I still like the cartier but I can't justify spending that much money on a Watch that I would not be going to use on a regular basis.(I am 24 years old btw)

Thank you all for your help!


----------



## Stromboli

I feel that now days "All" watches and timepieces are overpriced. I just recently have been looking at the Cartier Tank Solo timepieces as I one day desire to have one within my soon to be humble collection of timepieces. The Tank Solo is not too bad price wise, don"t get me wrong I very well wouldn't be able to just go into a AD and plop down my credit card or for that matter a stack of Jackson's. However I have been carefully looking within the after market pre-owned timepiece sector and am finding myself somewhat impressed at what I'm viewing. I might be one day purchasing a pre-owned Cartier Tank Solo. Some of them are really looking nice and the purchase dates are not that old either. It seems to me that some of the sellers just are not clicking with their timepieces as they once did. But to add to your post, I do feel that all watches and timepieces are getting up in price. I was speaking with my friend not too long ago of the same thing and he attributes this increase in price's to the technical advancements of different parts that are incorporated into the timepieces being made now days. AKA, "Technical Advancements" to the industry. I was just watching You Tube the other day and a highly respected person was speaking of a technical advancement of their main springs. I respect the man who was speaking and he is a big fan of mine. Not to mention that this is a breakthrough in advancement, but this kind of advancement would only benefit a "Mountain Climber" in the alps, or someone taking core samples of "Molten "Lava. In the end it will cost both you and me. Unfortunately something that probably will not affect someone else's timepiece due to the normal like conditions it probably see's on a daily basis. Oh well, just go with the flow right?
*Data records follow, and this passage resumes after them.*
-- ==== Sys2Proof/Machine/Faults.lean ====
section
/-! DEFINITION. FAIL_STOP, covered faults and their recovery, memory errors, and the MP cores with their watchdogs (R166, R167,
R362 – R365, R380, R381, R437, R492 – R502). -/
namespace Sys2Proof.Machine

/-! ### FAIL_STOP (R437, R502) -/

def evFailStop : Nat := 0x081

/-- Enter FAIL_STOP: the capture registers, the mode, MSI-X vector 0 (R437). -/
def State.failStop (s : State) (reason ring index : Nat) (entry : Bytes) : State :=
  let s := s.puts [(FSTOP_CAUSE_REASON, reason), (FSTOP_CAUSE_RING, ring), (FSTOP_CAUSE_INDEX, index), (FSTOP_CAUSE_VALID, 1),
    (FSTOP_TIME_TIME, s.time)]
  let s := (upto 16).foldl (fun s k => s.put (FSTOP_ENTRY_DWORD.nth 4 k) (leAt entry (4 * k) 4)) s
  let s := { s with alert := true, rstDue := none }
  ((s.toMode .failStop reason).raise evFailStop).msix 0

/-- Modes from which an unrecoverable fault stops the device (R481). -/
def mayFailStop : Mode → Bool
  | .debugFreeze => true
  | m => fwRuns m

/-- UNRECOVERABLE_FAULT: a fault of R502 on a unit. -/
def unrecoverableFault (reason unit : Nat) (s : State) : State :=
  if mayFailStop s.mode ∧ 0x40 ≤ reason ∧ reason ≤ 0x44 then s.failStop reason 0 0 (leBytes 2 unit) else s

/-! ### Work discarded (R330, R355, R497) -/

/-- Ring jobs that run end with ABORTED_FAULT (R435). -/
def State.abortJobs (s : State) (ok : Job → Bool) : State :=
  let end_ (j : Job) : Job := match j.phase with
    | .running => if ok j then { j with phase := .done 9 j.moved } else j
    | _ => j
  let rs : List Ring := s.rings.map fun r => { r with jobs := r.jobs.map end_ }
  { s with rings := rs }

/-- What a covered fault discards beside the failed unit's own work: bit 0 the Hod engine's host programs, bit 1 the Mover's
descriptors, bit 2 the ring jobs. -/
def State.discard (s : State) (lost : Nat) : State :=
  let s := if bitAt lost 0 then s.abortHost else s
  let s := if bitAt lost 1 then s.abortMover else s
  if bitAt lost 2 then s.abortJobs fun _ => true else s

/-! ### Restore and replay of stalls (R166, R167, R498, R501) -/

/-- Destroy a stall that nothing can restore (R501). -/
def State.loseStall (s : State) (k : Nat) : State := (s.destroyStall k false).notice nStallLost k 0 0

/-- Restore stall k and replay it, or park it with a reason. -/
def State.restore (s : State) (k : Nat) (park : Option Nat) : State :=
  match s.stall? k with
  | none => s
  | some st =>
    let s := s.drainOf k
    let (init, save) := s.creation st
    match restoreStall init save st with
    | none => s.loseStall k
    | some st' => match park with
      | none => s.setStall st'
      | some r => (s.setStall { st' with sched := .parked, reasons := addNew r st'.reasons, parkedAt := s.time }).notice nParked k r 0

/-- The reason with which restored stalls are parked: RECOVER in host-assisted mode (R498). -/
def State.recoverReason (s : State) : Option Nat := if s.split spRECOVER then some rsnRECOVER else none

/-- The recovery of a fenced slot: takeover by slot 16, or loss of the logical stable (R166, R167). A stall whose set cannot be bound on
slot 16 has none bound, UCSET 0x1F (DESIGN CHOICE, log entry 86). -/
def State.recoverSlot (s : State) (slot : Nat) : State :=
  match s.lOfSlot slot with
  | none => s
  | some l =>
    let ks := (s.stallsOn slot).map (·.num)
    let old := [(atSlot STB_STATE_LSTABLE slot, 0), (atSlot STB_STATE_MAPPED slot, 0)]
    if s.get (atSlot STB_STATE_STATE 16) = 2 ∧ slot ≠ 16 then
      let s := s.puts (old ++ [(lmapSlot l, 16), (lmapValid l, 1), (atSlot STB_STATE_STATE 16, 3), (atSlot STB_STATE_LSTABLE 16, l),
        (atSlot STB_STATE_MAPPED 16, 1), (atSlot STB_CTL_RUN 16, 1), (atSlot RAS_CTL_EN 16, 1), (atSlot RAS_CTL_HINT 16, 1)])
      let s := { s with takeoverAt := s.time }
      let s := (s.raise evTakeover).spareFlag
      let r := s.recoverReason
      ks.foldl (fun s k =>
        let (b, s) := s.rebind k 16
        let s := s.setUcs k (match b with | .ok u => u | .error _ => 0x1F)
        s.restore k r) s
    else
      let s := s.puts (old ++ [(lmapValid l, 0)])
      let s := s.setDegrade FLT_DEGRADE_STABLE_LOST 1
      ks.foldl (fun s k => s.restore k (some rsnFENCE)) s

/-- A slot that fails or is fenced: it stops at once; its recovery waits for the end of DEBUG_FREEZE (R166, R500). -/
def State.slotGone (s : State) (slot kind : Nat) : State :=
  let s := s.fenceSlot slot
  if s.mode = .debugFreeze then { s with deferred := s.deferred ++ [(kind, slot)] } else s.recoverSlot slot

/-- The slot can fail: it is neither off nor FENCED. -/
def State.slotLive (s : State) (slot : Nat) : Bool :=
  let v := s.get (atSlot STB_STATE_STATE slot)
  decide (slot < 17) && v != 0 && v != 4 && mayFailStop s.mode

/-- CORE_FAULT: unit 0 – 3 a session core, 4 the raster unit (R496). -/
def coreFault (slot unit lost : Nat) (s : State) : State :=
  if s.slotLive slot ∧ unit < 5 then ((s.recordFault 1 (slot * 8 + unit)).discard lost).slotGone slot 1 else s

/-- STORE_FAULT (R496). -/
def storeFault (slot lost : Nat) (s : State) : State :=
  if s.slotLive slot then ((s.recordFault 2 slot).discard lost).slotGone slot 2 else s

/-- STB_FENCE: a write of STB_CTL.FENCE = 1 sets it and fences the slot now, whatever its state, and where firmware runs or is frozen
its stable is taken over (R7, R166, R169). -/
def stbFence (slot : Nat) (s : State) : State :=
  if 17 ≤ slot then s
  else
    let s := s.put (atSlot STB_CTL_FENCE slot) 1
    if s.get (atSlot STB_STATE_STATE slot) = 4 then s
    else if mayFailStop s.mode then s.slotGone slot 1
    else s.fenceSlot slot

/-- A stall has come through its recovery: replayed with lag 0, or parked or halted at its fault point, or left to the host. -/
def recovered (time : Nat) (st : Stall) : Bool :=
  if st.replayTo.isSome then st.reasons.contains rsnRECOVER
  else decide (st.sched = .parked) || decide (st.sched = .halted) || decide (lagAt time st ≤ 0)

/-- TAKEOVER_COMPLETE: slot 16 becomes ACTIVE (R166, R507). -/
def takeoverComplete (s : State) : State :=
  if s.get (atSlot STB_STATE_STATE 16) = 3 ∧ stallsExecute s.mode ∧ (s.stallsOn 16).all (recovered s.time) then
    s.puts [(atSlot STB_STATE_STATE 16, 1), (FLT_RECOVER_LAST_US, min 65535 ((s.time - s.takeoverAt) / 1000))]
  else s

/-- The stall after its fault point: one parked or halted at detection stands parked or halted again (R498, R524). -/
def Stall.replayed (st : Stall) (time : Nat) : Stall :=
  let back : Stall := { st with replayTo := none, replayHalt := false, quiet := false }
  if st.replayHalt then { back with sched := .halted, hold := .none }
  else if !st.reasons.isEmpty then { back with sched := .parked, hold := .none, parkedAt := time }
  else back

/-- FAULT_POINT_REACHED: the RECOVERED notice, but for a quiet replay (R498). -/
def faultPointReached (k : Nat) (s : State) : State :=
  match s.live k with
  | none => s
  | some (st, _) => match st.replayTo with
    | none => s
    | some t =>
      if t ≤ st.tick ∧ !(st.reasons.contains rsnRECOVER) then
        let s := s.setStall (st.replayed s.time)
        if st.quiet then s else s.notice nRecovered k 0 t
      else s

/-! ### Memory errors (R362 – R365, R501) -/

def evMemUe : Nat := 0x070
def evRetire : Nat := 0x071

/-- Extents of a stack with code RETIRED. -/
def State.retiredExts (s : State) (stack : Nat) : Nat := ((upto 12288).filter fun e => s.get (extFld (stack * 12288 + e)) == 7).length

/-- FLT_DEGRADE.HBM once more than 64 extents of a stack are RETIRED (R365). -/
def State.noteHbm (s : State) (stack : Nat) : State := if 64 < s.retiredExts stack then s.setDegrade FLT_DEGRADE_HBM 1 else s

def retCount (stack : Nat) : Fld := if stack = 0 then MEM_RETIRED_STACK0 else MEM_RETIRED_STACK1

/-- The stack of a 4 KiB frame. -/
def frameStack (f : Nat) : Nat := f / 6291456

/-! ### Moving what extents hold (R363, R365, R501) -/

/-- A run of extents at a new place: `k` of them from `e` are now at `x`, and where they are twinned, as given on stack 0, so are their
twins. -/
structure Shift where
  twin : Bool
  e    : Nat
  k    : Nat
  x    : Nat

/-- Where an extent is after a shift. -/
def Shift.ext (t : Shift) (i : Nat) : Nat :=
  let j := if t.twin then i % 12288 else i
  if t.e ≤ j ∧ j < t.e + t.k then i + t.x - t.e else i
Hey, check out the article on this forum entitled. "Reduction In Wait Times For Watch Servicing Repair And The Disturbing Reality Of What It Means For You" by Ashton Tracy. Could I give you a hint . . . *$ $ $ $ $ $ $*.


----------



## Lunar Vollkalender

My dad and I currently are looking together at getting an heirloom watch for him for his retirement, and we keep coming back to Cartier (specifically, a Tank, or possibly a new Santos). I have had the same thoughts as the OP, wondering whether the watches are “worth“ the rather high markup, given what’s actually inside of them, the lack of an exhibition caseback in many models, etc. I looked seriously at a Hydroconquest some time ago, and have tried on a Ballon Bleu, and ultimately I do not consider them to be comparable, regardless of whether they have the same basic movement inside of them. The Hydroconquest is nice, but it’s no Cartier. Ultimately, there is a reason why Cartier can charge what it does for what it offers and still sell thousands of watches year in and year out. There is a reason why their popular models do not sell for much of a discount, even on the grey market. I would venture to say that if you asked a random person on the street (in the United States, at least) to name two luxury watch brands, most would say Rolex first, but many would say Cartier second (the alternatives probably being Breitling or TAG Heuer). I understand why people say that they think of Cartier as more of a jewelry brand nowadays, but ultimately you can’t argue with the fact that the Santos was the first wristwatch, and the Tank is one of the most iconic watches in history. That’s serious heritage, at least in my opinion.


----------



## SLWoodster

Cartier - a great brand, likely will be around for centuries. A great heirloom brand that appeals to both genders if you are looking to pass it down. Specific to the Ballon Bleu, most are ETA movement, extremely reliable and serviceable but not really anything special. Search on chrono24 for used prices and you can easily see how much it will depreciate the moment you put it on. 

Based on your comments, I think you should just bite the bullet and get an entry stainless Rolex or a Tudor Black Bay. It will fit in with your "high roller" aspirations, movements are in house now so that will beat any "ETA", the value of the watch will definitely hold or appreciate over time, warrantied for 5 years.

Longines is a storied brand but most models will not retain its value as well. Most of its achievements are over looked because of where it sits in the brand prestige rankings. It's a more serious watch maker than Cartier but not really comparable. Longine's comps are Tag, Baume &M, Breitling... maybe even Rado. Solid watch though.


----------